[Dataset entries]
══════════════════════════════

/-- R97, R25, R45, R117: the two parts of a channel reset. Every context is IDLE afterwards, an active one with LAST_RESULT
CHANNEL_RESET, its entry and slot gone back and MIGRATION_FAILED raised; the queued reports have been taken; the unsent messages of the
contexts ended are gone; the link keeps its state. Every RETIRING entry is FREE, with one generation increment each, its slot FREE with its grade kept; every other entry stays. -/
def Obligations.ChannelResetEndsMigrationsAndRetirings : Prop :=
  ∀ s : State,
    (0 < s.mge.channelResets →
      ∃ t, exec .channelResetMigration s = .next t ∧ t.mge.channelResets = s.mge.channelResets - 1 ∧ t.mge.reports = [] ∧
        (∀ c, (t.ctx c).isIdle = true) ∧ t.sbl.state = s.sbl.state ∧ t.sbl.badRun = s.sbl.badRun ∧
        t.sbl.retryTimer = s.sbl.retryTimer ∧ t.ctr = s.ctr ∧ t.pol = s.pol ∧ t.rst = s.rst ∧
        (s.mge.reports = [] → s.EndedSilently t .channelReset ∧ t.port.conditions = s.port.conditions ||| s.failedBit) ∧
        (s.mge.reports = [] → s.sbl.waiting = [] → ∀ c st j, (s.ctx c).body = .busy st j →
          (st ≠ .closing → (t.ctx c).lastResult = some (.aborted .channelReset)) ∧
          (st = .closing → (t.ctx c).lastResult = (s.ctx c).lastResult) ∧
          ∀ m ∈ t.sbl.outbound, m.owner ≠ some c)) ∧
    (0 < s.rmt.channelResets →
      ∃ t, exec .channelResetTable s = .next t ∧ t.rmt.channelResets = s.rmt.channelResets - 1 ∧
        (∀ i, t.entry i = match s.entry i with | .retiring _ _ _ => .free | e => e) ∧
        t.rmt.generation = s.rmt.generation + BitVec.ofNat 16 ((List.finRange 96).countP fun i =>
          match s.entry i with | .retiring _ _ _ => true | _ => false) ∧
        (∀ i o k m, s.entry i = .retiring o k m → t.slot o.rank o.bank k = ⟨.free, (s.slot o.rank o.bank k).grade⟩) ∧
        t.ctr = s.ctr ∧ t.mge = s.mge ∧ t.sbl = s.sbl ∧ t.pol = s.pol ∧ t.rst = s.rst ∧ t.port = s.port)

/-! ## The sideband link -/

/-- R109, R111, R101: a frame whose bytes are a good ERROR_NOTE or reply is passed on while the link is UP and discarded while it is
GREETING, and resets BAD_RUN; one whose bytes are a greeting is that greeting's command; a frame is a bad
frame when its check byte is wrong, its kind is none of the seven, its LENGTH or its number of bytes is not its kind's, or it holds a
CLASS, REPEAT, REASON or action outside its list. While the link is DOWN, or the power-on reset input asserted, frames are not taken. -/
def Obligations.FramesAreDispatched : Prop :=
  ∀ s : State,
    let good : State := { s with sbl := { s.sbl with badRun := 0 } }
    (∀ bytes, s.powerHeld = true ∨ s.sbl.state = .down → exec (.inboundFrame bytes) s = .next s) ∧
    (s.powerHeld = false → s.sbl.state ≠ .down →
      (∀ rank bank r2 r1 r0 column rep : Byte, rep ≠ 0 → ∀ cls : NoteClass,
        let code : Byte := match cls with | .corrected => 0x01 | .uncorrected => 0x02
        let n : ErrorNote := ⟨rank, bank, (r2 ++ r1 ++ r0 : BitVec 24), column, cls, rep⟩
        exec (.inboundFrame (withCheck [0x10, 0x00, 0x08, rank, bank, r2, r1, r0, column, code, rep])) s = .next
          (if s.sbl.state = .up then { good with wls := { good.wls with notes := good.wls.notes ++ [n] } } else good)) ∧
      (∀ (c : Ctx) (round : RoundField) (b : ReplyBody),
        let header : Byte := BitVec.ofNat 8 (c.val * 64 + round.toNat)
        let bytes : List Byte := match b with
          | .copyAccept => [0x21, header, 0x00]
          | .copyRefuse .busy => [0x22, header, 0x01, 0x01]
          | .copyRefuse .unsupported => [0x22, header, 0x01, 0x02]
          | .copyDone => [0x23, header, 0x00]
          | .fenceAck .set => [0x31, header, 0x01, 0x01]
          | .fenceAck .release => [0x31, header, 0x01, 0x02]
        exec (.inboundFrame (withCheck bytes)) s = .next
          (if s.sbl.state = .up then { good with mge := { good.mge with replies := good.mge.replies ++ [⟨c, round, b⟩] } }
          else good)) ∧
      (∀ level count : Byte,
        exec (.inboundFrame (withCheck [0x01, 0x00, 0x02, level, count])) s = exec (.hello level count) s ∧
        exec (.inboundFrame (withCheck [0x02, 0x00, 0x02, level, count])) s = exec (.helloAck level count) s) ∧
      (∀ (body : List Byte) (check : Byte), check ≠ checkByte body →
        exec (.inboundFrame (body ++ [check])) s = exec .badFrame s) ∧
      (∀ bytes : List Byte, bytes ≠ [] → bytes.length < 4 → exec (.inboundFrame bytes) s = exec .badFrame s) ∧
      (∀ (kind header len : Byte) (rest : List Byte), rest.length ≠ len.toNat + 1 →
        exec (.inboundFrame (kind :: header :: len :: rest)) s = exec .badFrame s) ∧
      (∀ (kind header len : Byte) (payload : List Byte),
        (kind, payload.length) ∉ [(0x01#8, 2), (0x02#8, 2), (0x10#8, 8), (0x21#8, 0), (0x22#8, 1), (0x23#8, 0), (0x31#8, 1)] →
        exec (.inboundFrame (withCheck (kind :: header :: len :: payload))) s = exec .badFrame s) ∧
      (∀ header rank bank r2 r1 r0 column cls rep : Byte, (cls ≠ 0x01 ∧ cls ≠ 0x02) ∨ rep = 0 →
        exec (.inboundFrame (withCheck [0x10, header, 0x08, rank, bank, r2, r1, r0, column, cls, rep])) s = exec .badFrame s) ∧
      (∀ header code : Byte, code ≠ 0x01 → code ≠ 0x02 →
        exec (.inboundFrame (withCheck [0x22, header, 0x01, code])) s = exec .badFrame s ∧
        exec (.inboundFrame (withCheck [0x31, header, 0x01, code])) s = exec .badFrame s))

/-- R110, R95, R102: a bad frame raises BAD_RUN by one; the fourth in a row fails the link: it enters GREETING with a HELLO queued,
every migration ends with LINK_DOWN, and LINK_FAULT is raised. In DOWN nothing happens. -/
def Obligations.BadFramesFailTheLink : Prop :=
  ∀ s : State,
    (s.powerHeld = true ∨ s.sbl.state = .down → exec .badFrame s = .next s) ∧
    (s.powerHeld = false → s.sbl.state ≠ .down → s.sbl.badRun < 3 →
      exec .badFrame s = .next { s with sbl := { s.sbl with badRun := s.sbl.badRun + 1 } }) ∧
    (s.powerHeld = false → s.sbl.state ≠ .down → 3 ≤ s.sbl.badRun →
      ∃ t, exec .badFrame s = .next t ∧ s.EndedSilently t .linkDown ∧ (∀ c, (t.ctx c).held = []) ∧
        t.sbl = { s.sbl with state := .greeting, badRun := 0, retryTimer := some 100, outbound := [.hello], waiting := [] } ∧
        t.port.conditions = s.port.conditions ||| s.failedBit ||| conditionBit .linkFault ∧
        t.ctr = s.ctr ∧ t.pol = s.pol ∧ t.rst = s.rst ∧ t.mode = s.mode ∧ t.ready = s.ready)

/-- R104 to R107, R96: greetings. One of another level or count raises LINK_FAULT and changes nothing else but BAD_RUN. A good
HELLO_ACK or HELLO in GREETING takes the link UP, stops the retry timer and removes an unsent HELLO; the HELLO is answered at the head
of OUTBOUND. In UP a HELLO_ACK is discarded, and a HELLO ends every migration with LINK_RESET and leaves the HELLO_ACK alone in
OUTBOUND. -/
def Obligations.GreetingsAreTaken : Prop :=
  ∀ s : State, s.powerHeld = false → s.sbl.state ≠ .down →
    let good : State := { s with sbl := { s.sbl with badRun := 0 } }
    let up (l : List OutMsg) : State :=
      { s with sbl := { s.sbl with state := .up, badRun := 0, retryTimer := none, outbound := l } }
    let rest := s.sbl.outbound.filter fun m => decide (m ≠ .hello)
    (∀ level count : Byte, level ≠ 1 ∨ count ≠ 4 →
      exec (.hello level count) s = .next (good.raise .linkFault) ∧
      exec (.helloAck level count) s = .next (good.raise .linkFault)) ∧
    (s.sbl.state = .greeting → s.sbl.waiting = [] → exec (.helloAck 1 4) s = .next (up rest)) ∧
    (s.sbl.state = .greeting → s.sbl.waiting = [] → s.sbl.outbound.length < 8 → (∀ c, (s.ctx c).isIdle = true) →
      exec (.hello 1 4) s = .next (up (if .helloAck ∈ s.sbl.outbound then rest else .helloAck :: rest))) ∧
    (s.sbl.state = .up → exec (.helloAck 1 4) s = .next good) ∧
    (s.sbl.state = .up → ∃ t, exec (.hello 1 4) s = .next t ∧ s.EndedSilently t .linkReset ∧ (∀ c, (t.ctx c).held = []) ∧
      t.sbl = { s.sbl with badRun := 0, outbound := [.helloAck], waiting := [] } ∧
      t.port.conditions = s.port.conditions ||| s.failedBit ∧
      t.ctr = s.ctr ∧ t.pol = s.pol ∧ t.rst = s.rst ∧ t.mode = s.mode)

══════════════════════════════

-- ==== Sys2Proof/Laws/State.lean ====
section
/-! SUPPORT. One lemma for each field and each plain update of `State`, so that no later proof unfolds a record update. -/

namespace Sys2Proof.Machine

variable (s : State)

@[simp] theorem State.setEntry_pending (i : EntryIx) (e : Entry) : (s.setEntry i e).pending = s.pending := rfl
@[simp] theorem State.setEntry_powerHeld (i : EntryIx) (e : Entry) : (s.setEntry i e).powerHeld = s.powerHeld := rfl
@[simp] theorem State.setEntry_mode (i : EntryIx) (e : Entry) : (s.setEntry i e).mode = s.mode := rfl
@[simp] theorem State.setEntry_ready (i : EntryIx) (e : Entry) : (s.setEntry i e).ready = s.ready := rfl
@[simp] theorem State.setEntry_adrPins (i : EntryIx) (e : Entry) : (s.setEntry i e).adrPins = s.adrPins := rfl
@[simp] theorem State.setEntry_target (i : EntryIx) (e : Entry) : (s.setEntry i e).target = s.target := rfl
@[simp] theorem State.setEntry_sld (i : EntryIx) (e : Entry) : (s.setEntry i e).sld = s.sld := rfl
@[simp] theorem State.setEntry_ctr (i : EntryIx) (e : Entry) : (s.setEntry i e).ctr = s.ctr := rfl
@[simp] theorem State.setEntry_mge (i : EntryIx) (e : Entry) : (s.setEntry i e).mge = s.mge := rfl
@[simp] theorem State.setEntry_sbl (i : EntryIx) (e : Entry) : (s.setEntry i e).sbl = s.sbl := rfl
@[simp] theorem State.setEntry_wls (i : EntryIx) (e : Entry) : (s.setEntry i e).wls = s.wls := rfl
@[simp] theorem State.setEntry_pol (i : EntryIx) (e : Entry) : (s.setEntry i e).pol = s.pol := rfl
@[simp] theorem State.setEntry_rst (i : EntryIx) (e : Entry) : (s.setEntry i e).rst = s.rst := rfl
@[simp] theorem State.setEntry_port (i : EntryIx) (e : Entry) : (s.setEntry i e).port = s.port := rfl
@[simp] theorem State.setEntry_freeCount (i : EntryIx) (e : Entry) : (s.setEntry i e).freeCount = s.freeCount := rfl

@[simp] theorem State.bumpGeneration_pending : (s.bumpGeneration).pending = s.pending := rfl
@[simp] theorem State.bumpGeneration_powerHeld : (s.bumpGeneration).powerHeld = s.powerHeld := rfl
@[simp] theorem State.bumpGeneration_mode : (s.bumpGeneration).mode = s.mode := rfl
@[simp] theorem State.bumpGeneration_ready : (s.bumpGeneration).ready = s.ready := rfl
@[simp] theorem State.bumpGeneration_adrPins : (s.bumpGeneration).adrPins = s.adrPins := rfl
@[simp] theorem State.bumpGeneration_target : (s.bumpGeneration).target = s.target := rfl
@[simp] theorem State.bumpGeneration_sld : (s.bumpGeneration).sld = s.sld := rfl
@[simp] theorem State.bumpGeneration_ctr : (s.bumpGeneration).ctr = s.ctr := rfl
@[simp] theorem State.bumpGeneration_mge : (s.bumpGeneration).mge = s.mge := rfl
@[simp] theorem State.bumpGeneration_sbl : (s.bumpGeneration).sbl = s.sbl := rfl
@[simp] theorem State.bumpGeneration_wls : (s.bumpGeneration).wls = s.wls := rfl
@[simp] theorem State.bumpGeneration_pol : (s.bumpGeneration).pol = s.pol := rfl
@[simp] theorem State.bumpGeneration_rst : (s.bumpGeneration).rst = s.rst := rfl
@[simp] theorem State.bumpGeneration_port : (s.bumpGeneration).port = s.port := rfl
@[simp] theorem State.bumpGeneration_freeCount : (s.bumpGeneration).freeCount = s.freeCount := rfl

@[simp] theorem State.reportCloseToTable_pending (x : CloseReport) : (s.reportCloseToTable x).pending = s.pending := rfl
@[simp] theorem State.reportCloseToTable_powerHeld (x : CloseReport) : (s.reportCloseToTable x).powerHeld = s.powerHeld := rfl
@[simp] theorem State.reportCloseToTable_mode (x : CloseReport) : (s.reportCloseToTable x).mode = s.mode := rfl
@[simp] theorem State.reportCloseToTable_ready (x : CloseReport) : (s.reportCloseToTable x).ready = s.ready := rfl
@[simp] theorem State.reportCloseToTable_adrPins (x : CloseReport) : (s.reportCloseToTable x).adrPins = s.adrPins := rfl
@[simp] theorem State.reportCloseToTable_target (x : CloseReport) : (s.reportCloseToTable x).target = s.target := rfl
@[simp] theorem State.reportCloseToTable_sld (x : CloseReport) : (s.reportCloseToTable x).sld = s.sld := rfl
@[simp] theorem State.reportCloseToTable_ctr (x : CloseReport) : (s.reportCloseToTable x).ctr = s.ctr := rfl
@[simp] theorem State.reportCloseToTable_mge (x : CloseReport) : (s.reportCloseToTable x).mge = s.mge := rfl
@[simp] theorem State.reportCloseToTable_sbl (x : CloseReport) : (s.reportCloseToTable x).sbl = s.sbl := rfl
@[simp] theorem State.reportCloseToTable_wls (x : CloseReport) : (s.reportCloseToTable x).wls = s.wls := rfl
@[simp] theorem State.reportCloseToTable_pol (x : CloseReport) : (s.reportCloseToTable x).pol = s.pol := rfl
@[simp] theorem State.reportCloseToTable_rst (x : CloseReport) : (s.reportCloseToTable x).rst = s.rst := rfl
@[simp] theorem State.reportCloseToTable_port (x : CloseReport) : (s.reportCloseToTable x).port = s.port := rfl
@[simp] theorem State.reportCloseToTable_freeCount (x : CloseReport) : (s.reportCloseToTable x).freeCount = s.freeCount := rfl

══════════════════════════════

__Try it__: Working from the data above, extract solely the lines from the one containing "(s.sbl.state = .greeting → s.sbl.waiting = [] → exec" through the one containing "t.mode = s.mode)", exactly as they appear, both included.

__Output for this exercise__:
    (s.sbl.state = .greeting → s.sbl.waiting = [] → exec (.helloAck 1 4) s = .next (up rest)) ∧
    (s.sbl.state = .greeting → s.sbl.waiting = [] → s.sbl.outbound.length < 8 → (∀ c, (s.ctx c).isIdle = true) →
      exec (.hello 1 4) s = .next (up (if .helloAck ∈ s.sbl.outbound then rest else .helloAck :: rest))) ∧
    (s.sbl.state = .up → exec (.helloAck 1 4) s = .next good) ∧
    (s.sbl.state = .up → ∃ t, exec (.hello 1 4) s = .next t ∧ s.EndedSilently t .linkReset ∧ (∀ c, (t.ctx c).held = []) ∧
      t.sbl = { s.sbl with badRun := 0, outbound := [.helloAck], waiting := [] } ∧
      t.port.conditions = s.port.conditions ||| s.failedBit ∧
      t.ctr = s.ctr ∧ t.pol = s.pol ∧ t.rst = s.rst ∧ t.mode = s.mode)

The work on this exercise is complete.